◆ **WHAT TO PRODUCE**: Only one stretch of the data is wanted: the line containing "-- ==== Sys2Proof/Machine/Link.lean", the line containing "if x.st ≠ .train ∨ w = 0 then .next s", and every line between them, copied exactly.

◆ **INFORMATION**:
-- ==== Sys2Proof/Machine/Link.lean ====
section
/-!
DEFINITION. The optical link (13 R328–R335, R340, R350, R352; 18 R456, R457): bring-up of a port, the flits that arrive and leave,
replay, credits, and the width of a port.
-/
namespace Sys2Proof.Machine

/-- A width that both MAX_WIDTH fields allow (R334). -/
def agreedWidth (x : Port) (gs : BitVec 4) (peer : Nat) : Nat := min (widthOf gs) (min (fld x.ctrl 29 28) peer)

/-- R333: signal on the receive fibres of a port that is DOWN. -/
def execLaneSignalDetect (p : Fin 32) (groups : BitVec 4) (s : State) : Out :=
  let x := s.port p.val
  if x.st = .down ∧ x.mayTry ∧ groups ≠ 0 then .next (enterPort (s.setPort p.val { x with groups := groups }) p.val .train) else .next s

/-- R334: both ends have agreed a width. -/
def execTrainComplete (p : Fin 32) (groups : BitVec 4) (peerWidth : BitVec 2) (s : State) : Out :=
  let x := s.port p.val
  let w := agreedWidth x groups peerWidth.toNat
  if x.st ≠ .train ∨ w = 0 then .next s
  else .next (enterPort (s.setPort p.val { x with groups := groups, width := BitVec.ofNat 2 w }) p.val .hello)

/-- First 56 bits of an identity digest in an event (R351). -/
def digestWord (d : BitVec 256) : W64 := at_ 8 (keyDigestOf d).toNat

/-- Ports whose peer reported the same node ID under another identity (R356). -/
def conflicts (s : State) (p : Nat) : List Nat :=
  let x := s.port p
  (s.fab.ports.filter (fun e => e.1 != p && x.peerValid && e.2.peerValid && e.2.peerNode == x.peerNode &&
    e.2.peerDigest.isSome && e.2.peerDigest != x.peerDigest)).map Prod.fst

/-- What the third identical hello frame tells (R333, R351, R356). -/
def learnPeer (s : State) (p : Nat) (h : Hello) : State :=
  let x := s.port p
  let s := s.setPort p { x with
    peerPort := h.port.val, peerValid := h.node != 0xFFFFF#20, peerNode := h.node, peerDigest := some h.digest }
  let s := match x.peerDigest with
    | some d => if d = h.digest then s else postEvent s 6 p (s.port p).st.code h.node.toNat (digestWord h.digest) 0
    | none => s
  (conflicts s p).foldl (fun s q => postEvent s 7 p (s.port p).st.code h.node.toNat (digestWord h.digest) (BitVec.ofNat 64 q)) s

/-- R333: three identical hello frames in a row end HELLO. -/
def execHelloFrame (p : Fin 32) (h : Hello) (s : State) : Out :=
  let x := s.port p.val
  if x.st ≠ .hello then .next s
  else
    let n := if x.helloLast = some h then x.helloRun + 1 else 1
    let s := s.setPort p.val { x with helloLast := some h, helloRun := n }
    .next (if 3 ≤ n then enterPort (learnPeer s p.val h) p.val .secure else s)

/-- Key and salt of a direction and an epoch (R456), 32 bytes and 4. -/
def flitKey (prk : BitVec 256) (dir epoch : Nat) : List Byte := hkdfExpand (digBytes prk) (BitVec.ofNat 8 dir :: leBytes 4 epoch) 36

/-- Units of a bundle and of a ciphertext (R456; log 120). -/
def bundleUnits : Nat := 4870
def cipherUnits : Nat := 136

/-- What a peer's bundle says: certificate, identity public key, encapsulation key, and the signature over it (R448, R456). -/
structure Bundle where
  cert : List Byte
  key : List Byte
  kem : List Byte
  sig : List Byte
* * *
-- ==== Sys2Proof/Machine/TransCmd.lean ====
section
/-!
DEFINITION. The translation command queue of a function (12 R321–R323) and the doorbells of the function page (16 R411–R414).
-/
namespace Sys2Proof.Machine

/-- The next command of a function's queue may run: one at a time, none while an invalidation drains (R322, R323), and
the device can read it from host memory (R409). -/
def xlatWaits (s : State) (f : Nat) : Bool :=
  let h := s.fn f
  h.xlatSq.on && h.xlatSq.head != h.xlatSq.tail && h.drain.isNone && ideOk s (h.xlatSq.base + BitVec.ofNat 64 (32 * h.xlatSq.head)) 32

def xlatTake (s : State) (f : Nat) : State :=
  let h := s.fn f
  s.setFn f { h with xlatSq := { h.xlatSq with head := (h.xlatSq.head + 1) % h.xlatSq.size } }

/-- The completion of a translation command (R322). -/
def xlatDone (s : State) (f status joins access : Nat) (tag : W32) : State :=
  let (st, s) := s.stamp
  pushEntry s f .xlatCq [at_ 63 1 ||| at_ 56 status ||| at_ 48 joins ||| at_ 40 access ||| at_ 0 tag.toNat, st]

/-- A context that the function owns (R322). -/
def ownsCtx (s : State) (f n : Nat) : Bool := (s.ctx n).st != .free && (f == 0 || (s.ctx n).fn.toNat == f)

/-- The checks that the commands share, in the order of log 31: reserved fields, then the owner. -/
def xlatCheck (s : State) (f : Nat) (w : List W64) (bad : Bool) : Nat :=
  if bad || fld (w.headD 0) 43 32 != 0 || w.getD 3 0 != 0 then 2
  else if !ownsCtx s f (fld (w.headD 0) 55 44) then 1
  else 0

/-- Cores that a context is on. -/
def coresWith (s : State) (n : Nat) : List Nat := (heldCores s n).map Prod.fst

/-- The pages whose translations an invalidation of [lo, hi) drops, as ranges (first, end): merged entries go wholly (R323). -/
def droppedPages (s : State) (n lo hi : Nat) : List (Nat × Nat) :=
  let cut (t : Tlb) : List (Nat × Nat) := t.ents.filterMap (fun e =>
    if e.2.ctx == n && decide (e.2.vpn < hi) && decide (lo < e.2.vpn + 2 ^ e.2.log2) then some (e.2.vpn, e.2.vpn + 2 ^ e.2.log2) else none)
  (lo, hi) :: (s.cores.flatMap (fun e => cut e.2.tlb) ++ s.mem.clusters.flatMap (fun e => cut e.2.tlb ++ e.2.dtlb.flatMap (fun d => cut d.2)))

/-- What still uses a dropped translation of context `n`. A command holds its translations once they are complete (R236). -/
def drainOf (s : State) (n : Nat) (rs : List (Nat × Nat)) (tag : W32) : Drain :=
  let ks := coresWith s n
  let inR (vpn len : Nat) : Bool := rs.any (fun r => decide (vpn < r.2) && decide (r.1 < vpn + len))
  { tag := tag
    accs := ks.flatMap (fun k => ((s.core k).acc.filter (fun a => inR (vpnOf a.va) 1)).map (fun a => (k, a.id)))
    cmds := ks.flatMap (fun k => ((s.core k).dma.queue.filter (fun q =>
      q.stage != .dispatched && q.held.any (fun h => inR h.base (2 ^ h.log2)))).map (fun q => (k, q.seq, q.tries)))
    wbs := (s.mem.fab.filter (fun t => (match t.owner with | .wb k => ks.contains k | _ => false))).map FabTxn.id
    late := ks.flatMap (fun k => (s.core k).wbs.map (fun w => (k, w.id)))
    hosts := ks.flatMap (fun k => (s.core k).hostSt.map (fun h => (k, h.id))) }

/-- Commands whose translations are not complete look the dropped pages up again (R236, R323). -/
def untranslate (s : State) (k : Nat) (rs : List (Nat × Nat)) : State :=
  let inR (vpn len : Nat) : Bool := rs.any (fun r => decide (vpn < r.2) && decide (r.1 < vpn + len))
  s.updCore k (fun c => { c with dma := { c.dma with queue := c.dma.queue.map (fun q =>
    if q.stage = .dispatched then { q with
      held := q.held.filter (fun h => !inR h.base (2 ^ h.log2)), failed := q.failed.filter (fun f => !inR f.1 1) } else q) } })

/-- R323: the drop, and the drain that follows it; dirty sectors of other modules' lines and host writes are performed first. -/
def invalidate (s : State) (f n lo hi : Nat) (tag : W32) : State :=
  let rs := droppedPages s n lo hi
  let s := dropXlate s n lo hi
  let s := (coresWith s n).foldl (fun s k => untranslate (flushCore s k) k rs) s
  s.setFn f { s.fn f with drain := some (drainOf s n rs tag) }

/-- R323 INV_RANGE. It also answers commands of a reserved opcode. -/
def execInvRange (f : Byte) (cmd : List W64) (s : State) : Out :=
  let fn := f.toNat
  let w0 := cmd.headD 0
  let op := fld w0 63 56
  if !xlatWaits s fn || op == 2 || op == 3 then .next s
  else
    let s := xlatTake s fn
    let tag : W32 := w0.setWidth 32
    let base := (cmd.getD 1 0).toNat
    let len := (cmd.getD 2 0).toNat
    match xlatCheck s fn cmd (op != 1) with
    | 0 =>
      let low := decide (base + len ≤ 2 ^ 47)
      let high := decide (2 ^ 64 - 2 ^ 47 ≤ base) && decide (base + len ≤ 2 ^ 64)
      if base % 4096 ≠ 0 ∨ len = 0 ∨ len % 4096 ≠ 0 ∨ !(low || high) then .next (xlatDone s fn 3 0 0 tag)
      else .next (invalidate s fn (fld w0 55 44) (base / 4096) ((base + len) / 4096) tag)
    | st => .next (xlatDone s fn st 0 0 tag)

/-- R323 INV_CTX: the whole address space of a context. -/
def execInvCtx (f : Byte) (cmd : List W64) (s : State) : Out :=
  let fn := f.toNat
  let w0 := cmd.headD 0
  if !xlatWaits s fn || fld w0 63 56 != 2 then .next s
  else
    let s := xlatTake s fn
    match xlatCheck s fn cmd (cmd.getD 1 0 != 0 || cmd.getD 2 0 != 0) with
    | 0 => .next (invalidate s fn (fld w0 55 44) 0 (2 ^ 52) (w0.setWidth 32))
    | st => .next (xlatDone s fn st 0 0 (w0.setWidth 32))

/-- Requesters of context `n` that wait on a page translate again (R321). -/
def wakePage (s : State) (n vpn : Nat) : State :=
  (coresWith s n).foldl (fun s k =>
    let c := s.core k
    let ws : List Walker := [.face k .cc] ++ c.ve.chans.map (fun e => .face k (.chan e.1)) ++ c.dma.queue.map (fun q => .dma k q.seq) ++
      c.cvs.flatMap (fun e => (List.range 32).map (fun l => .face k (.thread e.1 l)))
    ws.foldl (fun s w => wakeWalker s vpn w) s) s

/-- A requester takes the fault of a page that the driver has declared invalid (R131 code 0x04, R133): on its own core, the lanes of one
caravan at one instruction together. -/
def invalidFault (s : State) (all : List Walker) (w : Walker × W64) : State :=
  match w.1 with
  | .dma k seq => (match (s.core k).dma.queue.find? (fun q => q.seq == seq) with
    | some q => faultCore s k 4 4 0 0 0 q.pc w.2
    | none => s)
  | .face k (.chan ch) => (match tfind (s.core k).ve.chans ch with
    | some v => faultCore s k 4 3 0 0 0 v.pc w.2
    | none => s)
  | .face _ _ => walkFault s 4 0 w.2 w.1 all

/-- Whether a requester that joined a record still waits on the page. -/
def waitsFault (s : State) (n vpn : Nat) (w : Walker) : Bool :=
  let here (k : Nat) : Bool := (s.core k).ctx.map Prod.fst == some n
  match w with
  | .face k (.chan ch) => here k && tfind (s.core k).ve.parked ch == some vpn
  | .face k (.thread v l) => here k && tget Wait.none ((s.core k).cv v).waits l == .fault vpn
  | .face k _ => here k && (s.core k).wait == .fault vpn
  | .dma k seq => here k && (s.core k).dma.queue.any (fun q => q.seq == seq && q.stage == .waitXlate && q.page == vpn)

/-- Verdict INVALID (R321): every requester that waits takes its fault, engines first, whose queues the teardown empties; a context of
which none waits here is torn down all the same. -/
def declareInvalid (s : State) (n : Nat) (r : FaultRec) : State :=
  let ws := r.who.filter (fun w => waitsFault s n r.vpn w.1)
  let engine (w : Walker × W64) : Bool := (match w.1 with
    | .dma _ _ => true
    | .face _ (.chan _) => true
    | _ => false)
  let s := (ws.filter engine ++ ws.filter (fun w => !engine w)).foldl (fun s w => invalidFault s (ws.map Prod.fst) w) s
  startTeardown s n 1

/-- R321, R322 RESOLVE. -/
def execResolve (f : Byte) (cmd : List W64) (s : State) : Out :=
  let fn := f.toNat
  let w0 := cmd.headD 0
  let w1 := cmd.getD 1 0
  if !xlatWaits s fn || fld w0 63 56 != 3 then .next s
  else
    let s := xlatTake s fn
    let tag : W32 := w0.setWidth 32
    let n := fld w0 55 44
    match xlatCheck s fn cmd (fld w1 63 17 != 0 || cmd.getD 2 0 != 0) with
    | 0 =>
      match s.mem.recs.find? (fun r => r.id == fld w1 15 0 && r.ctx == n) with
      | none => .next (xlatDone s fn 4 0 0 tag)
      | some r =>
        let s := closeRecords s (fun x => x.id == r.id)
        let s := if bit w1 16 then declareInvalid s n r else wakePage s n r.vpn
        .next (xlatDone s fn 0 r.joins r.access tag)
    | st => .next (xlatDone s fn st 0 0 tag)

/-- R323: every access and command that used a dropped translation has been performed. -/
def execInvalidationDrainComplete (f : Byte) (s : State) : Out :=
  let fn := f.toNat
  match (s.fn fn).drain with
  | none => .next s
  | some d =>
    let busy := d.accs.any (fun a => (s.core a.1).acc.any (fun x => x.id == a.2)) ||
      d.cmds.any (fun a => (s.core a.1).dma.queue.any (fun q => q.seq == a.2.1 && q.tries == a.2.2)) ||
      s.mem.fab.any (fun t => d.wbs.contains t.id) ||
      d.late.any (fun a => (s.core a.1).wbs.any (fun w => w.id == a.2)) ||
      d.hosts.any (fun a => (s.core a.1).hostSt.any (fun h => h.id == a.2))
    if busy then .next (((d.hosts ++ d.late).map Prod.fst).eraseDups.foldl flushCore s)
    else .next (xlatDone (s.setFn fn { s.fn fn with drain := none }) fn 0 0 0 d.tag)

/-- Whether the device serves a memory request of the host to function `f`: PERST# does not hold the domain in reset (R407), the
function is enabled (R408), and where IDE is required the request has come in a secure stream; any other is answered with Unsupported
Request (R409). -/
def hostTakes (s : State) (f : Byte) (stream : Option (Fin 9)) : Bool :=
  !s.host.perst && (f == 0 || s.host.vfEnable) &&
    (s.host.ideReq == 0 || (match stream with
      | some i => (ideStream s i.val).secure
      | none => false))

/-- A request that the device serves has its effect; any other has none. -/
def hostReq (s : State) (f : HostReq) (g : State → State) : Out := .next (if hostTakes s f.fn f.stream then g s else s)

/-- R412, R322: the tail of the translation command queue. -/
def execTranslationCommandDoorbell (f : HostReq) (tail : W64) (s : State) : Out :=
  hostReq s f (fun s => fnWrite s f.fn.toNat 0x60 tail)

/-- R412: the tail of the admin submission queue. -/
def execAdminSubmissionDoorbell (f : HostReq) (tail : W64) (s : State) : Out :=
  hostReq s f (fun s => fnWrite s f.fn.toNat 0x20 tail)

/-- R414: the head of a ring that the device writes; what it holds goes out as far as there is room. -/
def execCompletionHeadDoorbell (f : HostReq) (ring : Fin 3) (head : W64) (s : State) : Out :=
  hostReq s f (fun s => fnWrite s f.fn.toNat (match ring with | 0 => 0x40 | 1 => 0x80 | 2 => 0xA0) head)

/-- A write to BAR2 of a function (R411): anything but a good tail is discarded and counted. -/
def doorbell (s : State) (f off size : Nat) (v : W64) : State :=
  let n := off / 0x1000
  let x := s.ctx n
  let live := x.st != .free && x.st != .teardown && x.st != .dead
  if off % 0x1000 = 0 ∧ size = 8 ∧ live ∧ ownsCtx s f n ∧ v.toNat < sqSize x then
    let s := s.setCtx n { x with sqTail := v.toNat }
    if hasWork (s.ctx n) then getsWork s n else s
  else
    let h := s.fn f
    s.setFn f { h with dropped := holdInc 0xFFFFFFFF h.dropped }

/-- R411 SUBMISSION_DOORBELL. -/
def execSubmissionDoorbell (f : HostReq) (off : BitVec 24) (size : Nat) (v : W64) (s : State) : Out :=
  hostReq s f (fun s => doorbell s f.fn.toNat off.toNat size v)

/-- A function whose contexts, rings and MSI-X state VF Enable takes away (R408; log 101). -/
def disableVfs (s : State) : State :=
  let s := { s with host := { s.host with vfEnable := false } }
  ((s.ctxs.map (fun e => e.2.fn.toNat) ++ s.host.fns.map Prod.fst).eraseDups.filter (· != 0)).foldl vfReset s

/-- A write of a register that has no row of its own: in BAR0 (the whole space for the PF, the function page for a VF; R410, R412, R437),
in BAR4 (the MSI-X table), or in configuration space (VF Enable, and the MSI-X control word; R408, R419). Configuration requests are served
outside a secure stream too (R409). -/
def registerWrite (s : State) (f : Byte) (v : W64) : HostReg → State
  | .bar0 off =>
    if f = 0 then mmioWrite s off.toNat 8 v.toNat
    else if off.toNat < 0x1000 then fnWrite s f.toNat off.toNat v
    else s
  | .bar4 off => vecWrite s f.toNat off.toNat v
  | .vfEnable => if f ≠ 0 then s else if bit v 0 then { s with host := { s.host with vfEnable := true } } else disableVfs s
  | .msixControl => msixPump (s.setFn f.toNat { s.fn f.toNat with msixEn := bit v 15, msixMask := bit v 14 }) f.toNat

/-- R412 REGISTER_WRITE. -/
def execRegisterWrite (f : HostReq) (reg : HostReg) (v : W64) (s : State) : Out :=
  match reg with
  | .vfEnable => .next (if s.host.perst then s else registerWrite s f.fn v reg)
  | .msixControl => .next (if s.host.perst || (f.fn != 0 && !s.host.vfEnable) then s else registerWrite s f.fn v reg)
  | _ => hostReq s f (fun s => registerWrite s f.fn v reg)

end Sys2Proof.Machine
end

◆ **THE COMPLETED TASK**:
-- ==== Sys2Proof/Machine/Link.lean ====
section
/-!
DEFINITION. The optical link (13 R328–R335, R340, R350, R352; 18 R456, R457): bring-up of a port, the flits that arrive and leave,
replay, credits, and the width of a port.
-/
namespace Sys2Proof.Machine

/-- A width that both MAX_WIDTH fields allow (R334). -/
def agreedWidth (x : Port) (gs : BitVec 4) (peer : Nat) : Nat := min (widthOf gs) (min (fld x.ctrl 29 28) peer)

/-- R333: signal on the receive fibres of a port that is DOWN. -/
def execLaneSignalDetect (p : Fin 32) (groups : BitVec 4) (s : State) : Out :=
  let x := s.port p.val
  if x.st = .down ∧ x.mayTry ∧ groups ≠ 0 then .next (enterPort (s.setPort p.val { x with groups := groups }) p.val .train) else .next s

/-- R334: both ends have agreed a width. -/
def execTrainComplete (p : Fin 32) (groups : BitVec 4) (peerWidth : BitVec 2) (s : State) : Out :=
  let x := s.port p.val
  let w := agreedWidth x groups peerWidth.toNat
  if x.st ≠ .train ∨ w = 0 then .next s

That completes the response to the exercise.